Anyhow, to augment the default UCR database with CDE tables, you need
to run the following steps.
 
``` sh
cd dba/after_load/ext
./load_external.sh
cd ../../
./after_load.sh
```
 
Note that while the load scripts are generally idempotent, the
external data includes renaming the existing cargo theft tables to
preserve them before loading revised data. This may spit out an error
if you attempt to run again.
 
Also, please note that the after_load.sh runs a bunch of queries that
might be quite slow. It might be better to run the commands inside
individually if you have a lower-powered DB instance.
 
Updating Police Agency Names
----------------------------
 
The master list of edited police names is located in
`dba/after_load/ext/agency_name_edits.csv`. To update the names of
agencies, make changes to the `edited_agency_name` column in the
CSV. Then do the following with an open tunnel to the production
database.
 
``` sh
cd dba/after_load/ext
psql $CRIME_DATA_API_DB_URL < update_agency_names.sql
```
 
This will load in the agencies CSV from your machine than update a few
tables where the agency name is displayed.

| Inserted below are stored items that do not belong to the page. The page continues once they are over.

-- ==== Sys2Proof/Machine/Ops.lean ====
section
/-!
DEFINITION. Sys2Proof/Machine/Ops.lean: the named operations every family shares: completion counters and outstanding
words, voices and their movement, the end of a course, the exit of lanes, reports and status words, killing a grid, and
taking a trap and returning from one (01 R17 to R25, 02 R75, R91, 04 R108 to R112, R121, R132, 05 R135 to R149).
-/

namespace Sys2Proof.Machine

/-! Completion counters (01 R22). -/

/-- The counter a word selects: flag A or B of its course's head; none for 15. -/
def flagOf (v : Voice) (fb : Bool) : Option Nat :=
  let h := v.code.getD 0 0
  let n := if fb then bitsOf h 13 4 else bitsOf h 17 4
  if n ≤ 11 then some n else none

/-- Whether a counter is saturated at 63 (R22). -/
def saturated (g : Group) : Option Nat → Bool
  | none => false
  | some n => counter g n ≥ 63

/-- A long-latency word added to those outstanding, its counter raised; it stalls in place on a saturated counter. In a ripple
the first lane that executes it raises the counter for every lane (08 R204). -/
def Cx.long (c : Cx) (m : Mach) (flag : Option Nat) (wr : List RegWr) (dsts : List Nat) (wait : Wait) (exc : Nat := 0)
    (float : Bool := false) : Eff :=
  let g := m.grp c.gi
  let o : Outst :=
    { id := g.nextId, flag := flag, voice := c.vi, wr := wr, wait := wait, exc := exc, dsts := dsts, float := float,
      chain := c.g.nextId, ovr := [], win := [], cap := 97, span := none }
  let v := Tbl.get default g.voices c.vi
  match v.ripple with
  | none =>
    if saturated g flag then .stall {}
    else .ok (m.setGrp c.gi { raiseFlag g flag with outst := g.outst ++ [o], nextId := g.nextId + 1 })
  | some r =>
    match r.held.find? fun h => h.1 = c.word with
    | some (_, t, _) => .ok (m.setGrp c.gi { g with outst := g.outst ++ [{ o with span := some t }], nextId := g.nextId + 1 })
    | none =>
      if saturated g flag then .stall {}
      else
        let v1 := { v with ripple := some { r with held := r.held ++ [(c.word, g.nextId, flag)] } }
        .ok (m.setGrp c.gi { raiseFlag g flag with outst := g.outst ++ [{ o with span := some g.nextId }], nextId := g.nextId + 1,
                                                   voices := Tbl.put g.voices c.vi v1 })

/-- Words of a ripple that no lane has still to issue: those whose lanes have all completed lower their counters (08 R204). -/
def closeSpans (g : Group) (held : List (Nat × Nat × Option Nat)) : Group :=
  held.foldl (fun g h => if spanOpen g (some h.2.1) then g else lowerFlag g h.2.2) g

/-- A voice whose last lane has come past words of its span: they are issued in every lane. -/
def settleSpans (g : Group) (vi : Nat) : Group :=
  let v := Tbl.get default g.voices vi
  match v.ripple with
  | none => g
  | some r =>
    if !r.rest.isEmpty then g
    else
      let past := r.held.filter fun h => decide (h.1 < v.word)
      closeSpans { g with voices := Tbl.put g.voices vi { v with ripple := some { r with held := r.held.filter fun h => !decide (h.1 < v.word) } } } past

/-- A ripple that has ended: no lane has a word of its span still to issue (08 R204). -/
def endRipple (g : Group) (vi : Nat) : Group :=
  let v := Tbl.get default g.voices vi
  match v.ripple with
  | none => g
  | some r => closeSpans { g with voices := Tbl.put g.voices vi { v with ripple := none } } r.held

/-- The counter of a word whose whole effect is a register result: none in interlocked mode (01 R44). -/
def Cx.regFlag (c : Cx) (fb : Bool) : Option Nat := if interlocked c.base c.g then none else flagOf c.voice fb
/-- The counter of every other word. -/
def Cx.flag (c : Cx) (fb : Bool) : Option Nat := flagOf c.voice fb

/-- What a lane holds after a late result: what a later member of its chain wrote (R11); else the result, or what another word wrote
there since (R24); and with a window store since, the result with the stored bytes over it, or the whole result (09 R221). Each is a
free choice. -/
def lateVal (m : Mach) (gi : Nat) (o : Outst) (key : Nat) (now val : Word) : Word :=
  if o.ovr.contains (2 ^ 20 + key) || o.ovr.contains key && Config.freeBit m.fresh (gi + 2 ^ 20 * key) then now
  else
    let bs := o.win.filter fun e => e.1 / 8 = key
    if bs.isEmpty || Config.freeBit m.fresh (gi + 2 ^ 20 * (2 ^ 17 + key)) then val
    else BitVec.ofNat 64 (bs.foldl (fun x e => x - bitsOf x (8 * (e.1 % 8)) 8 * 2 ^ (8 * (e.1 % 8)) + e.2.toNat * 2 ^ (8 * (e.1 % 8))) val.toNat)

/-- One register write of a completing word. A write to a register that give has taken away is lost (09 R224). -/
def applyWr (m : Mach) (gi : Nat) (o : Outst) (g : Group) : RegWr → Group
  | .vec r l v =>
    if r ≥ g.nv ∨ r ≥ o.cap then g else writeVec g r [(l, lateVal m gi o (vecKey r l) (Tbl.get 0 g.v (64 * r + l)) v)] (some (o.chain, o.id))
  | .mort k r l v =>
    writeMort g k r [(l, lateVal m gi o (mortKey k r l) (Tbl.get 0 (Tbl.get default g.voices k).mortar (64 * r + l)) v)]
      (some (o.chain, o.id))
  | .scal r v => writeScal g r (lateVal m gi o (scalKey r) (Tbl.get 0 g.s r) v) (some (o.chain, o.id))
  | .push .. => g

/-- The elements a completing word pushes (07 R182). -/
def pushesOf (o : Outst) : List (Nat × List (Word × Origin)) :=
  o.wr.filterMap fun w => match w with | .push q v => some (q, [(v, .data)]) | _ => none

/-- Whether a word's results can be pushed: its queues have room, and no earlier word outstanding pushes to them. -/
def canPush (m : Mach) (gi : Nat) (o : Outst) : Bool :=
  (pushesOf o).all fun e =>
    !((m.grp gi).outst.any fun p => p.id < o.id && p.dsts.contains (256 + e.1)) && (pushQ m gi e.1 e.2 != some none)

/-- A long-latency word completes: its writes, its pushes, its exceptions, its counter (R22, 06 R175). An element goes to the binding its
queue has now, and is dropped where there is none (DESIGN CHOICE, notes/assumptions/109.md). -/
def completeWord (m : Mach) (gi : Nat) (o : Outst) : Mach :=
  let g := dropOutst (m.grp gi) o
  let g1 := o.wr.foldl (fun g w => applyWr m gi o g w) g
  let m1 := m.setGrp gi { g1 with fpflags := orFlags g1.fpflags 0x1F00 (o.exc) }
  (pushesOf o).foldl (fun m e => match pushQ m gi e.1 e.2 with | some (some m') => m' | _ => m) m1

/-- An outstanding word's record replaced. -/
def setOutst (g : Group) (o : Outst) : Group := { g with outst := g.outst.map fun p => if p.id = o.id then o else p }
def findOutst (g : Group) (id : Nat) : Option Outst := g.outst.find? fun o => o.id = id

/-- An outstanding word's effect is performed: it waits for nothing more, and these are its register writes. -/
def performed (m : Mach) (gi id : Nat) (wr : List RegWr) : Mach :=
  let g := m.grp gi
  match findOutst g id with
  | none => m
  | some o => m.setGrp gi (setOutst g { o with wait := .ready, wr := o.wr ++ wr })

/-- Some register writes of an outstanding word become known while the rest of it goes on. -/
def addWr (m : Mach) (gi id : Nat) (wr : List RegWr) : Mach :=
  let g := m.grp gi
  match findOutst g id with
  | none => m
  | some o => m.setGrp gi (setOutst g { o with wr := o.wr ++ wr })

/-! Voices (04 R108 to R111). -/

/-- A voice that stands at a head. -/
def standingVoice (mask : Mask) (head : Nat) : Voice :=
  { mask := mask, head := head, inside := false, word := 0, code := [], mortar := [], stalled := false, pend := none,
    restart := none, ripple := none, entered := 0, waited := 0, aged := false, yieldTo := [], sym := none }

/-- Whether accesses that a group issued before an outstanding number have still to be performed: rows of an mxst, and tvst words that
wait for a BUSY lane; with `loads`, tvld words too, and waitc words whose satisfying read is to come. What orders the group's earlier
accesses waits for them (12 R306, 19 R421, 11 R254, R259, R281, 15 R349, R353). -/
def accessesHeld (m : Mach) (gi before : Nat) (loads : Bool) : Bool :=
  let g := m.grp gi
  ((m.core g.die g.core).mx.any fun o => o.grp = gi && o.seq ≤ before && (match o.work with | .st a .. => wb a 10 1 = 0 | _ => false)) ||
    (g.tvPend.any fun w => match w with
      | .store _ _ job => job < before
      | .load _ _ job => loads && job < before
      | _ => false) ||
    loads && g.outst.any fun o => o.id < before && (match o.wait with | .monitors (_ + 1) => true | _ => false)

/-- Whether stores that a group has issued have still to be performed. -/
def storesHeld (m : Mach) (gi : Nat) : Bool := accessesHeld m gi (m.grp gi).nextId false

/-- Whether an access that a group has issued has still to be performed: a release waits for it (11 R254, 15 R349, R360). -/
def earlierHeld (m : Mach) (gi : Nat) : Bool := accessesHeld m gi (m.grp gi).nextId true

/-- Whether an acquire waitc that a group issued before a number has its satisfying read still to come (15 R353). -/
def acquireHeld (m : Mach) (gi before : Nat) : Bool :=
  (List.range 12).any fun d => ((m.mc d).mons ++ (m.mc d).arms).any fun k => k.grp = gi && k.acq && decide (k.id < before)

/-- Whether a fence that a group issued before a number waits for earlier accesses, an acquire waitc for its read, or a halo.rel for its
snapshot: the group's later accesses wait for it (11 R259, 15 R353, 14 R336). -/
def fenceBefore (m : Mach) (gi before : Nat) : Bool :=
  (m.grp gi).outst.any (fun o => o.id < before && (match o.wait with | .held (.fence _) => true | _ => false)) ||
    acquireHeld m gi before ||
    (m.team (m.grp gi).team).halos.any fun h => match h.2.out with | some (g, id, false) => g = gi && id < before | _ => false
def fenceHeld (m : Mach) (gi : Nat) : Bool := fenceBefore m gi (m.grp gi).nextId

/-- The lowest free voice number; none when four exist. -/
def freeVoice (vs : Tbl Voice) : Option Nat := (List.range 4).find? fun n => !(vs.any fun v => v.1 = n)

/-- Parked lanes and their destinations as pairs of masks: the lowest destination and its lanes. -/
def lowestPark (park : Tbl Nat) : Option (Nat × List Nat) :=
  match firstBy (fun a b => a.2 < b.2) park with
  | none => none
  | some (_, d) => some (d, (park.filter fun e => e.2 = d).map Prod.fst)

/-- A voice put among merged ones: it joins one that stands at the same head (R109). -/
def mergeInto (n : Nat) (v : Voice) : Tbl Voice → Tbl Voice
  | [] => [(n, v)]
  | (k, w) :: rest =>
    if !v.inside && !w.inside && w.head = v.head then (k, { w with mask := w.mask ||| v.mask }) :: rest
    else (k, w) :: mergeInto n v rest

/-- Voices that stand at one head merge, the lower number keeping the union (R109). -/
def mergeVoices (vs : Tbl Voice) : Tbl Voice := vs.foldl (fun acc nv => mergeInto nv.1 nv.2 acc) []

/-- Parked lanes whose destination is a head at which a voice stands join it (R109). -/
def joinParked (vs : Tbl Voice) (park : Tbl Nat) : Tbl Voice × Tbl Nat :=
  let at? := fun d => vs.any fun v => !v.2.inside && v.2.head = d
  (vs.map fun v => if v.2.inside then v
      else (v.1, { v.2 with mask := v.2.mask ||| maskOf ((park.filter fun e => e.2 = v.2.head).map Prod.fst) }),
   park.filter fun e => !at? e.2)

/-- Merging, joining and the resumption of parked lanes by freed voices, until nothing changes (R109, R110). -/
def settleFrom : Nat → Tbl Voice → Tbl Nat → Tbl Voice × Tbl Nat
  | 0, vs, park => (vs, park)
  | n + 1, vs, park =>
    let vs1 := mergeVoices vs
    let (vs2, park2) := joinParked vs1 park
    match lowestPark park2, freeVoice vs2 with
    | some (d, ls), some k =>
      settleFrom n (Tbl.put vs2 k (standingVoice (maskOf ls) d)) (park2.filter fun e => e.2 ≠ d)
    | _, _ => (vs2, park2)

def settle (g : Group) : Group :=
  let r := settleFrom 70 g.voices g.park
  { g with voices := r.1, park := r.2 }

/-- The sets of lanes by destination, lowest destination first (02 R75); exits form no set. -/
def destSets (dests : List (Nat × Option Nat)) : List (Nat × List Nat) :=
  let moving := dests.filterMap fun d => d.2.map fun p => (d.1, p)
  let ps := (sortBy (fun a b : Nat => a < b) (moving.map Prod.snd)).dedup
  ps.map fun p => (p, (moving.filter fun d => d.2 = p).map Prod.fst)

Don't be alarmed if the
same number of rows is not updated in every table, since some agencies
may not be in various derived tables or may be present multiple times
in others.
 
Don't forget to check in your changes to the agency_name_edits.csv and
file a pull request when you are done.
 
Security Scans
--------------
 
This repository uses the [bandit](https://github.com/openstack/bandit)
tool to run automated static analysis of the project code for
potential vulnerabilities. These are run automatically as part of
continuous integration to identify potential vulnerabilities when they
are introduced in pull requests.
 
You can run bandit locally with the following command:
 
``` shell
bandit -r .
```
 
In some cases, bandit will identify false positives, code that looks
like it could be a security vulnerability but that will likely never
be triggered in a production environment. To disable reporting of
these vulnerabilities, you can append a `#nosec` comment on the line
of code where the vulnerability was identified.